▶ _EXERCISE DESCRIPTION_: Going from the line that contains "s1 c t = some th →" to the last line of the material below, repeat every line exactly.

▶ _STUDY MATERIAL_:
[Start of section]
-- ==== Sys2Proof/Certificates/Slice0/Obligations.lean ====
section
/-! DEFINITION. The statements. -/

open Sys2Proof Sys2Proof.Machine

/-! ### The machine as a whole -/

/-- A step runs the command at the front of the queue, on the state with the queue's rest. -/
def Obligations.StepRunsFront : Prop :=
  ∀ (c : Instr) (rest : List Instr) (s : State), s.pending = c :: rest → step s = exec c { s with pending := rest }

/-- With an empty queue a step lets one ck pass, and the queue stays empty (log entry 2, a choice of the model). In it the issue stage of every core with
a task runs, in each slot that owns the ck: none of a paced team (R57, log entry 179) or one that no core serves, and of two slots that share a core one
after the other, but that a slot with no READY thread yields (R139, log entry 148). The stage looks first at the READY thread one above the one that
issued last, and so round (R129). Its instruction comes from the buffer of 32 lines, whose line becomes the most recently used one (R131), and has its
effect; a word that spells no instruction stops the thread (R159); a thread that a failed queued instruction has marked ends (R187); a fetch that misses
the buffer leaves its thread BLOCKED until the fill ends. That the line's bytes stand in the buffer from the miss on, and that the thread waits for the
typical latency, is the model's choice (log 140). -/
def Obligations.EmptyQueueIdles : Prop :=
  (∀ s : State, s.pending = [] → ∃ t, step s = .next t ∧ t.pending = [] ∧ t.now = s.now + 2) ∧
  (∀ s : State, s.pending = [] → ∃ v w, v = fwPump (pump { settle s with now := (settle s).now + 2, pin := { (settle s).pin with trstLow := false } }) ∧
    w = powerDown (inletCheck (resumeSlots (portsClock (groomRows (runCores v))))) ∧ v.now = s.now + 2 ∧
    step s = .next (if v.now / 3000000 = s.now / 3000000 then w else msPassed w)) ∧
  (∀ (s : State) (c : Nat), TablesForm s → (getCore s c).prog ≠ none → (∀ k, k ≠ c → (getCore s k).prog = none) →
    runCores s = if ownsCk (fetchesDone s c) c = true then issueStage (fetchesDone s c) c else fetchesDone s c) ∧
  (∀ (s : State) (c : Nat), (c / 8 ∈ s.tick.pacedTeams ∨ ((getNode s c).mode ≠ 0 ∧ (getNode s c).mode ≠ 2) → ownsCk s c = false) ∧
    (c / 8 ∉ s.tick.pacedTeams → (getNode s c).mode = 0 ∨ (getNode s c).mode = 2 → (getRel s (c / 8)).shared = none → ownsCk s c = true)) ∧
  (∀ (s : State) (t i h a b : Nat), t ∉ s.tick.pacedTeams → (getRel s t).shared = some (i, h) → i < 8 → h < 8 → i ≠ h → a = 8 * t + i → b = 8 * t + h →
    ((getNode s a).mode = 0 ∨ (getNode s a).mode = 2) → ((getNode s b).mode = 0 ∨ (getNode s b).mode = 2) →
    (slotReady s a = true → slotReady s b = true →
      ownsCk s a = !ownsCk s b ∧ ownsCk { s with now := s.now + 2 } a = !ownsCk s a) ∧
    (slotReady s a = false → ownsCk s b = true) ∧ (slotReady s b = false → ownsCk s a = true)) ∧
  (∀ (s : State) (c : Nat), TablesForm s →
    ((∀ t th, getThread s c t = some th → th.st ≠ .ready) → issueStage s c = s) ∧
    ∀ t th, IssuesFirst s c t th →
      (th.stop = true → ∃ v, CoreAt s v c (fun k => { k with lastIssued := t }) ∧ issueStage s c = endOf v c t) ∧
      (th.stop = false → ∀ l w, (getCore s c).ibuf.find? (fun x => x.1 == th.pc / 512) = some l → w = getLe l.2 (th.pc % 512) 4 →
        ∃ v, CoreAt s v c (fun k => { k with ibuf := ibufPut k.ibuf (th.pc / 512) l.2, lastIssued := t }) ∧
          (∀ i, decodeInsn c t w = some i → exec i v = .next (issueStage s c)) ∧
          (decodeInsn c t w = none → (getNode s c).mode = 0 ∨ (getNode s c).mode = 2 → issueStage s c = stopThread v c t 0x0740 0)) ∧
      (th.stop = false → (∀ x ∈ (getCore s c).ibuf, x.1 ≠ th.pc / 512) → (∀ x o, x ≠ t → getThread s c x = some o → o.st ≠ .ready) →
        ∀ s1 bs, unmappedAt s th.pc 4 = none → roRead s c false (th.pc / 512 * 512) 512 = (s1, .data bs) → getThread s1 c t = some th →
        ∃ u, issueStage s c = u ∧ getThread u c t = some { th with st := .blocked (.fetch (s.now + fetchTime s c (th.pc / 512))) } ∧
          (getCore u c).ibuf = ibufPut (getCore s1 c).ibuf (th.pc / 512) bs))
[End of section]
▶ _EXERCISE SOLUTION_:
        ∀ s1 bs, unmappedAt s th.pc 4 = none → roRead s c false (th.pc / 512 * 512) 512 = (s1, .data bs) → getThread s1 c t = some th →
        ∃ u, issueStage s c = u ∧ getThread u c t = some { th with st := .blocked (.fetch (s.now + fetchTime s c (th.pc / 512))) } ∧
          (getCore u c).ibuf = ibufPut (getCore s1 c).ibuf (th.pc / 512) bs))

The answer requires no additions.